In court, many seemed surprised when confronted with United Nations (UN) statistics that showed that civilian deaths from terrorism or political violence declined 90 percent between December 2016 and December 2018. These numbers are now so low that the UN no longer keeps track. Still, the three dozen deaths in 2018 were tragic but equal to the number of murders in Hartford, Connecticut last year, a city with one-fortieth the population of Iraq. Perhaps, if the ACLU is true to its principles, it should oppose extradition to Hartford.
To paint Iraq with a broad brush is lazy. Certainly, certain Baghdad neighborhoods like Sadr City remain dangerous, as well as some areas of Mosul and Kirkuk. However, the inner-neighborhoods of Baghdad have undergone a renaissance. Families sample the latest restaurants, take children to amusement parks, hang out in malls, or stroll the cornice. Former hotbeds of insurgency like Fallujah and Ramadi are rapidly catching up to Iraqi Kurdistan in terms of development and infrastructure. To walk around the Kurdish cities of Erbil or Sulaimani requires no more security than a walk around Istanbul or Abu Dhabi.
Nor is the problem limited to the Middle East.

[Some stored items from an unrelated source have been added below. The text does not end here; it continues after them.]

/-- The words of the greatest pattern: all ones below the top, `topmask(w)` on top (44_compare.md R294). -/
theorem words_allOnes :
    ApInt.words D ⟨w, 2 ^ w - 1⟩ = List.replicate (nwords D w - 1) (base D - 1) ++ [topmask D w] := by
  have hbase := base_pos D
  have htop : topmask D w < base D := by
    have hle : 2 ^ topBits D w ≤ base D := Nat.pow_le_pow_right Nat.two_pos (topBits_bounds hD hw).2
    rw [topmask_eq hD hw]
    omega
  have hseq := (wordSeq_replicate (Nat.sub_one_lt hbase.ne') (nwords D w - 1)).append ((wordSeq_nil D).cons htop)
  have hones : valueOf D (List.replicate (nwords D w - 1) (base D - 1)) + 1 = _ := valueOf_replicate_ones _
  have hval : valueOf D (List.replicate (nwords D w - 1) (base D - 1) ++ [topmask D w]) = 2 ^ w - 1 := by
    rw [valueOf_append, valueOf_singleton, List.length_replicate, topmask_eq hD hw, two_pow_eq_base_pow_mul hD hw,
      Nat.mul_sub_one]
    have hle := Nat.le_mul_of_pos_right (base D ^ (nwords D w - 1)) (Nat.two_pow_pos (topBits D w))
    omega
  rw [Nat.zero_add, Nat.sub_add_cancel (nwords_pos hD hw)] at hseq
  exact (eq_words_of_valueOf hD hw hseq hval (Nat.sub_one_lt (Nat.two_pow_pos w).ne')).symm

/-- Bit `w - 1` is bit `(w - 1) mod D` of the top word (44_compare.md R295). -/
theorem signWords_words (u : Nat) : signWords D w (ApInt.words D ⟨w, u⟩) = u.testBit (w - 1) := by
  have hn : nwords D w - 1 = (w - 1) / D := by
    rw [nwords, Nat.sub_add_comm hw, Nat.add_div_right _ hD, Nat.add_one_sub_one]
  rw [signWords, words_getLast? (nwords_pos hD hw), Option.getD_some, testBit_digit, hn, Nat.div_add_mod',
    decide_eq_true (Nat.mod_lt _ hD), Bool.true_and]

include hu

theorem isZeroWords_words : isZeroWords (ApInt.words D ⟨w, u⟩) = decide (u = 0) := by
  rw [Bool.eq_iff_iff, isZeroWords_iff, words_length, ← words_zero, words_inj hD hw hu (Nat.two_pow_pos w),
    decide_eq_true_iff]

theorem isOnesWords_words : isOnesWords D w (ApInt.words D ⟨w, u⟩) = decide (u = 2 ^ w - 1) := by
  obtain ⟨es, d, hds, hes⟩ := exists_concat_of_length_eq_nwords hD hw (words_length D ⟨w, u⟩)
  rw [Bool.eq_iff_iff, decide_eq_true_iff, ← words_inj hD hw hu (Nat.sub_one_lt (Nat.two_pow_pos w).ne'),
    words_allOnes hD hw, hds, isOnesWords_concat, List.append_singleton_inj]
  simp [List.eq_replicate_iff, hes]

end

/-- Settles O50: each flag is the test of the pattern, and the words give the same answer. -/
theorem testCommands : Obligations.TestCommands := by
  refine ⟨fun rs1 => ⟨spelt_of_wellFormed (i := .iszero rs1) rfl rfl, spelt_of_wellFormed (i := .isones rs1) rfl rfl,
    spelt_of_wellFormed (i := .sign rs1) rfl rfl⟩, fun s rs1 hinv => ⟨?_, ?_, ?_⟩⟩
  all_goals
    have hD := DigitBits.bits_pos s.cfg.digitBits
    refine oneSource_of_exec rfl fun a ha h => ?_
    obtain ⟨hw, -, hu⟩ := hinv.regs rs1 a ha
    refine ⟨writesNothing_of_exec h (by decide), ?_⟩
  · exact isZeroWords_words hD hw hu
  · exact isOnesWords_words hD hw hu
  · exact ⟨signWords_words hD hw a.u, signBit_iff_sint_neg hu⟩

end Sys2Proof.Machine

/-! SUPPORT. FROMPRIM and TOPRIM, and the characters of digit strings (45_convert_radix.md R310, R311, R321). -/

namespace Sys2Proof.Machine

/-! ### A command behind a check (30_encoding.md R100) -/

section
variable {i : Instr} {s : State} {α : Type} {x : Except CmdError α} {g : α → Except CmdError Effect}
  (h : exec i s = s.finish (x >>= g))
include h

theorem fails_of_error {e : CmdError} (hx : x = .error e) : Fails i s e := by
  subst hx
  exact fails_of_exec h

theorem exec_of_ok {v : α} (hx : x = .ok v) : exec i s = s.finish (g v) := by
  subst hx
  exact h

end

theorem writesMemory_of_exec {i : Instr} {s : State} {m : Memory} {data : Nat}
    (h : exec i s = s.finish (.ok { xbuf := some m, data := BitVec.ofNat 64 data })) (hd : data < 2 ^ 64) :
    WritesMemory i s m data := by
  have hdata : (BitVec.ofNat 64 data).toNat = data := Nat.mod_eq_of_lt hd
  have hc := commit_memory s m (BitVec.ofNat 64 data)
  rw [hdata] at hc
  exact ⟨_, h, hc⟩

/-! ### FROMPRIM, TOPRIM -/

/-- A primitive fits the 64 bits of the data word and of the response's data (30_encoding.md R97). -/
theorem two_pow_PW_le (pw : PrimWidth) : 2 ^ PW pw ≤ 2 ^ 64 := by cases pw <;> decide

section
variable {w : Nat} {pw : PrimWidth} (cdata : Word64)

theorem primValue_of_le (h : w ≤ PW pw) (sgn : Signedness) : primValue w sgn pw cdata = cdata.toNat % 2 ^ PW pw :=
  if_pos h

theorem primValue_unsigned (h : PW pw < w) : primValue w .unsigned pw cdata = cdata.toNat % 2 ^ PW pw :=
  if_neg (Nat.not_le.2 h)

theorem primValue_signed (h : PW pw < w) :
    primValue w .signed pw cdata = sextTo w (cdata.toNat % 2 ^ PW pw) (PW pw) :=
  if_neg (Nat.not_le.2 h)

/-- An extended primitive is below `2^w`. -/
theorem primValue_lt (h : PW pw < w) (sgn : Signedness) : primValue w sgn pw cdata < 2 ^ w := by
  have hp : cdata.toNat % 2 ^ PW pw < 2 ^ PW pw := Nat.mod_lt _ (Nat.two_pow_pos _)
  cases sgn with
  | unsigned => rw [primValue_unsigned cdata h]; exact hp.trans (Nat.pow_lt_pow_right Nat.one_lt_two h)
  | signed => rw [primValue_signed cdata h]; exact sextTo_lt (a := ⟨PW pw, _⟩) hp h.le

end

/-- Settles O34: the canonicalised primitive, which is the extended one itself where the BitWidth has room for it. -/
theorem fromprimBuildsTheValue : Obligations.FromprimBuildsTheValue := by
  refine ⟨fun rd sgn pw imm v => spelt_of_wellFormed (i := .fromprim rd sgn pw imm v) rfl rfl,
    fun s rd sgn pw imm v => widthChecked_of_exec rfl fun _ _ h =>
      ⟨_, rfl, writesReg_of_exec h, fun hle => ?_, fun hlt hs => ?_, fun hlt hs => ?_⟩⟩
  · rw [canon, primValue_of_le v hle]
  · rw [canon, Nat.mod_eq_of_lt (primValue_lt v hlt sgn), hs, primValue_unsigned v hlt]
  · rw [canon, Nat.mod_eq_of_lt (primValue_lt v hlt sgn), hs, primValue_signed v hlt, sextTo]

/-- A TOPRIM that passes the range test answers its number, which fits the response's data. -/
theorem writesNothing_of_primOf {s : State} {rs1 : RegNo} {sgn : Signedness} {pw : PrimWidth} {a : ApInt} {v : Nat}
    (h : exec (.toprim rs1 sgn pw) s = s.finish (primOf sgn pw a >>= fun v => pure (answers v)))
    (hv : primOf sgn pw a = .ok v) (hlt : v < 2 ^ PW pw) : WritesNothing (.toprim rs1 sgn pw) s false v :=
  writesNothing_of_exec (exec_of_ok h hv) (hlt.trans_le (two_pow_PW_le pw))

/-- Settles O35: the range test on the reading asked for; a BitWidth of at most `PW` bounds both readings. -/
theorem toprimAnswersTheValueOrFails : Obligations.ToprimAnswersTheValueOrFails := by
  refine ⟨fun rs1 sgn pw => spelt_of_wellFormed (i := .toprim rs1 sgn pw) rfl rfl, fun s rs1 pw hinv => ⟨?_, ?_⟩⟩
  all_goals
    refine oneSource_of_exec rfl fun a ha h => ?_
    obtain ⟨hw, -, hu⟩ := hinv.regs rs1 a ha
  · have hok : a.u < 2 ^ PW pw → WritesNothing (.toprim rs1 .unsigned pw) s false a.u := fun hlt =>
      writesNothing_of_primOf h (if_neg (Nat.not_le.2 hlt)) hlt
    exact ⟨fun hle => fails_of_error h (if_pos hle), hok,
      fun hle => hok (hu.trans_le (Nat.pow_le_pow_right Nat.two_pos hle))⟩
  · have hok : -(2 ^ (PW pw - 1)) ≤ a.sint → a.sint < 2 ^ (PW pw - 1) →
        WritesNothing (.toprim rs1 .signed pw) s false (a.sint % 2 ^ PW pw).toNat := fun hl hlt =>
      have hpos : (0 : Int) < 2 ^ PW pw := by positivity
      have hmod := Int.emod_lt_of_pos a.sint hpos
      writesNothing_of_primOf h (if_neg (not_or.2 ⟨not_lt.2 hl, not_le.2 hlt⟩)) (by zify; omega)
    refine ⟨fun hbad => fails_of_error h (if_pos hbad), hok, fun hle => ?_⟩
    have hhalf : (2 : Int) ^ (a.w - 1) ≤ 2 ^ (PW pw - 1) := pow_le_pow_right₀ (by decide) (Nat.sub_le_sub_right hle 1)
    obtain ⟨hl, hlt⟩ := sint_bounds hw hu
    exact hok (by omega) (by omega)

/-! ### The characters (45_convert_radix.md R321) -/

theorem validDigit_iff {radix : Nat} {c : Digit} :
    ValidDigit radix c ↔ digitval c ≠ none ∧ (digitval c).getD 0 < radix := by
  unfold ValidDigit
  cases digitval c <;> simp

theorem digitval_digitChar : ∀ v < 36, digitval (digitChar v) = some v := by decide

theorem digitChar_not_upperCase : ∀ v < 36, ¬(0x41 ≤ digitChar v ∧ digitChar v ≤ 0x5A) := by decide

/-- Only the digit 0 is written `0`. -/
theorem digitChar_ne_zeroChar {v : Nat} (h : v ≠ 0) : digitChar v ≠ 0x30 := by
  unfold digitChar
  split
  · exact (by omega : 0x30 + v ≠ 0x30)
  · exact (by omega : 0x61 + (v - 10) ≠ 0x30)

/-- Settles O36: the three ranges of characters are disjoint, and a digit below 36 is written from the first two. -/
theorem digitCharactersHaveTheirValues : Obligations.DigitCharactersHaveTheirValues := by
  refine ⟨fun c => ⟨fun hl hu => if_pos ⟨hl, hu⟩, fun hl hu => ?_, fun hl hu => ?_, fun h0 h1 h2 => ?_⟩,
    fun _ _ => validDigit_iff, fun v hv => ⟨digitval_digitChar v hv, digitChar_not_upperCase v hv⟩, rfl⟩
  · rw [digitval, if_neg fun ⟨_, h⟩ => absurd (hl.trans h) (by decide), if_pos ⟨hl, hu⟩]
  · rw [digitval, if_neg fun ⟨_, h⟩ => absurd (hl.trans h) (by decide),
      if_neg fun ⟨h, _⟩ => absurd (h.trans hu) (by decide), if_pos ⟨hl, hu⟩]
  · rw [digitval, if_neg h0, if_neg h1, if_neg h2]

end Sys2Proof.Machine

/-! SUPPORT. The digit string of a number, PARSE's checks and value, FORMAT's text, and the round trip
(45_convert_radix.md R322, R323, R327). -/

namespace Sys2Proof.Machine

/-! ### The digit string of a number (45_convert_radix.md R323) -/

theorem digitsLoop_zero (radix fuel : Nat) (acc : List Digit) : digitsLoop radix fuel 0 acc = acc := by
  cases fuel <;> rfl

/-- With enough fuel the loop writes the digits of the number, most significant first. -/
theorem digitsLoop_eq {radix : Nat} (hr : 1 < radix) {fuel m : Nat} (h : m < radix ^ fuel) (acc : List Digit) :
    digitsLoop radix fuel m acc = ((Nat.digits radix m).map digitChar).reverse ++ acc := by
  induction fuel generalizing m acc with
  | zero =>
    obtain rfl : m = 0 := by simpa using h
    rw [digitsLoop_zero, Nat.digits_zero]; rfl
  | succ fuel ih =>
    rw [digitsLoop]
    split
    · next h0 => rw [h0, Nat.digits_zero]; rfl
    · next h0 =>
      rw [ih (Nat.div_lt_of_lt_mul (pow_succ' radix fuel ▸ h)), Nat.digits_def' hr (Nat.pos_of_ne_zero h0)]
      simp

theorem digits_zero (radix : Nat) : digits 0 radix = [0x30] := rfl

theorem digits_of_ne_zero {m radix : Nat} (hr : 1 < radix) (h : m ≠ 0) :
    digits m radix = ((Nat.digits radix m).map digitChar).reverse := by
  rw [digits, if_neg h, digitsLoop_eq hr (Nat.lt_pow_self hr), List.append_nil]

/-- The characters of digits, most significant first, stand for the number of the digits. -/
theorem textValue_reverse_map_digitChar (radix : Nat) {ds : List Nat} (h : ∀ d ∈ ds, d < 36) :
    textValue radix (ds.map digitChar).reverse = Nat.ofDigits radix ds := by
  rw [textValue, List.foldl_reverse]
  induction ds with
  | nil => rfl
  | cons d ds ih =>
    obtain ⟨hd, hds⟩ := List.forall_mem_cons.1 h
    rw [List.map_cons, List.foldr_cons, ih hds, digitval_digitChar d hd, Nat.ofDigits_cons, Option.getD_some,
      Nat.mul_comm, Nat.add_comm]

section
variable {radix : Nat} (hr : 2 ≤ radix) (hr' : radix ≤ 36) (m : Nat)
include hr

theorem digits_ne_nil : digits m radix ≠ [] := by
  rcases eq_or_ne m 0 with rfl | h
  · exact List.cons_ne_nil _ _
  · rw [digits_of_ne_zero hr h]
    simpa [Nat.digits_eq_nil_iff_eq_zero] using h

/-- Only `0` is written with a leading `0`. -/
theorem head?_digits {m : Nat} (h : m ≠ 0) : ∃ c, (digits m radix).head? = some c ∧ c ≠ 0x30 := by
  have hnil := Nat.digits_ne_nil_iff_ne_zero (b := radix).2 h
  refine ⟨digitChar ((Nat.digits radix m).getLast hnil), ?_, digitChar_ne_zeroChar (Nat.getLast_digit_ne_zero radix h)⟩
  rw [digits_of_ne_zero hr h, List.head?_reverse, List.getLast?_map, List.getLast?_eq_getLast_of_ne_nil hnil]
  rfl

include hr'

/-- Each character is a digit of the radix, a letter in lower case. -/
theorem mem_digits {c : Digit} (hc : c ∈ digits m radix) : ValidDigit radix c ∧ ¬(0x41 ≤ c ∧ c ≤ 0x5A) := by
  have hchar : ∃ v < radix, digitChar v = c := by
    rcases eq_or_ne m 0 with rfl | h
    · exact ⟨0, by omega, (List.mem_singleton.1 hc).symm⟩
    · rw [digits_of_ne_zero hr h, List.mem_reverse, List.mem_map] at hc
      exact hc.imp fun v hv => ⟨Nat.digits_lt_base hr hv.1, hv.2⟩
  obtain ⟨v, hv, rfl⟩ := hchar
  exact ⟨⟨v, digitval_digitChar v (hv.trans_le hr'), hv⟩, digitChar_not_upperCase v (hv.trans_le hr')⟩

/-- The digit string stands for its number (45_convert_radix.md R322, R323). -/
theorem textValue_digits : textValue radix (digits m radix) = m := by
  rcases eq_or_ne m 0 with rfl | h
  · simp [digits_zero, textValue, digitval]
  · rw [digits_of_ne_zero hr h,
      textValue_reverse_map_digitChar radix fun d hd => (Nat.digits_lt_base hr hd).trans_le hr', Nat.ofDigits_digits]

theorem isDigitsOf_digits : IsDigitsOf radix m (digits m radix) :=
  ⟨fun h => h ▸ digits_zero radix,
    fun h => ⟨fun _ hc => mem_digits hr hr' m hc, head?_digits hr h, textValue_digits hr hr' m⟩⟩

end

/-! ### PARSE (45_convert_radix.md R322) -/

/-- Digits of the radix accumulate to the number they stand for. -/
theorem parseDigits_of_forall {radix : Nat} {cs : List Digit} (h : ∀ c ∈ cs, ValidDigit radix c) (V : Nat) :
    parseDigits radix cs V = .ok (cs.foldl (fun V c => V * radix + (digitval c).getD 0) V) := by
  induction cs generalizing V with
  | nil => rfl
  | cons c cs ih =>
    obtain ⟨⟨v, hv, hlt⟩, hcs⟩ := List.forall_mem_cons.1 h
    simp only [parseDigits, hv, if_neg (Nat.not_le.2 hlt), ih hcs, List.foldl_cons, Option.getD_some]

/-- A character that is no digit of the radix ends the accumulation, wherever it stands. -/
theorem parseDigits_of_exists {radix : Nat} {cs : List Digit} (h : ∃ c ∈ cs, ¬ValidDigit radix c) (V : Nat) :
    parseDigits radix cs V = .error .invalidDigitForRadix := by
  induction cs generalizing V with
  | nil => simp at h
  | cons c cs ih =>
    rw [parseDigits]
    split
    · rfl
    · next v hv =>
      split
      · rfl
      · next hlt =>
        exact ih (((List.exists_mem_cons_iff _ _ _).1 h).resolve_left fun hc => hc ⟨v, hv, Nat.not_le.1 hlt⟩) _

/-- The digits of a text, without the sign PARSE accepts. -/
def unsignedPart (neg : Bool) (t : List Digit) : List Digit := if neg then t.drop 1 else t

theorem parseMagnitude_of_invalid {radix : Nat} {neg : Bool} {t : List Digit}
    (h : unsignedPart neg t = [] ∨ ∃ c ∈ unsignedPart neg t, ¬ValidDigit radix c) :
    parseMagnitude radix neg t = .error .invalidDigitForRadix := by
  by_cases h0 : unsignedPart neg t = []
  · exact if_pos h0
  · exact (if_neg h0).trans (parseDigits_of_exists (h.resolve_left h0) 0)

theorem parseMagnitude_of_valid {radix : Nat} {neg : Bool} {t : List Digit} (h0 : unsignedPart neg t ≠ [])
    (h : ∀ c ∈ unsignedPart neg t, ValidDigit radix c) :
    parseMagnitude radix neg t = .ok (textValue radix (unsignedPart neg t)) :=
  (if_neg h0).trans (parseDigits_of_forall h 0)

/-- The pattern of an accepted number (45_convert_radix.md R322). -/
def parsedPattern (w : Nat) (neg : Bool) (V : Nat) : Nat := if neg then (2 ^ w - V) % 2 ^ w else V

Cartagena, Colombia, is a vibrant tourist destination and a United Nations Educational, Scientific, and Cultural Organization world heritage site. Yet, the State Department urges all visitors to Colombia to “exercise increased caution due to civil unrest and kidnapping,” two problems that simply do not apply to the city or its environs. The State Department even warns against visiting France. “Terrorist groups continue plotting possible attacks in France. Terrorists may attack with little or no warning, targeting tourist locations, transportation hubs, markets/shopping malls, local government facilities, hotels, clubs, restaurants, places of worship, parks, major sporting and cultural events, educational institutions, airports, and other public areas,” the Department’s travel advisory reads. This makes France equivalent to Tajikistan in Secretary of State Antony Blinken’s view. No offense to Tajikistan: I resided there for more than four months and fell in love with the country. Still, Dushanbe is not Paris.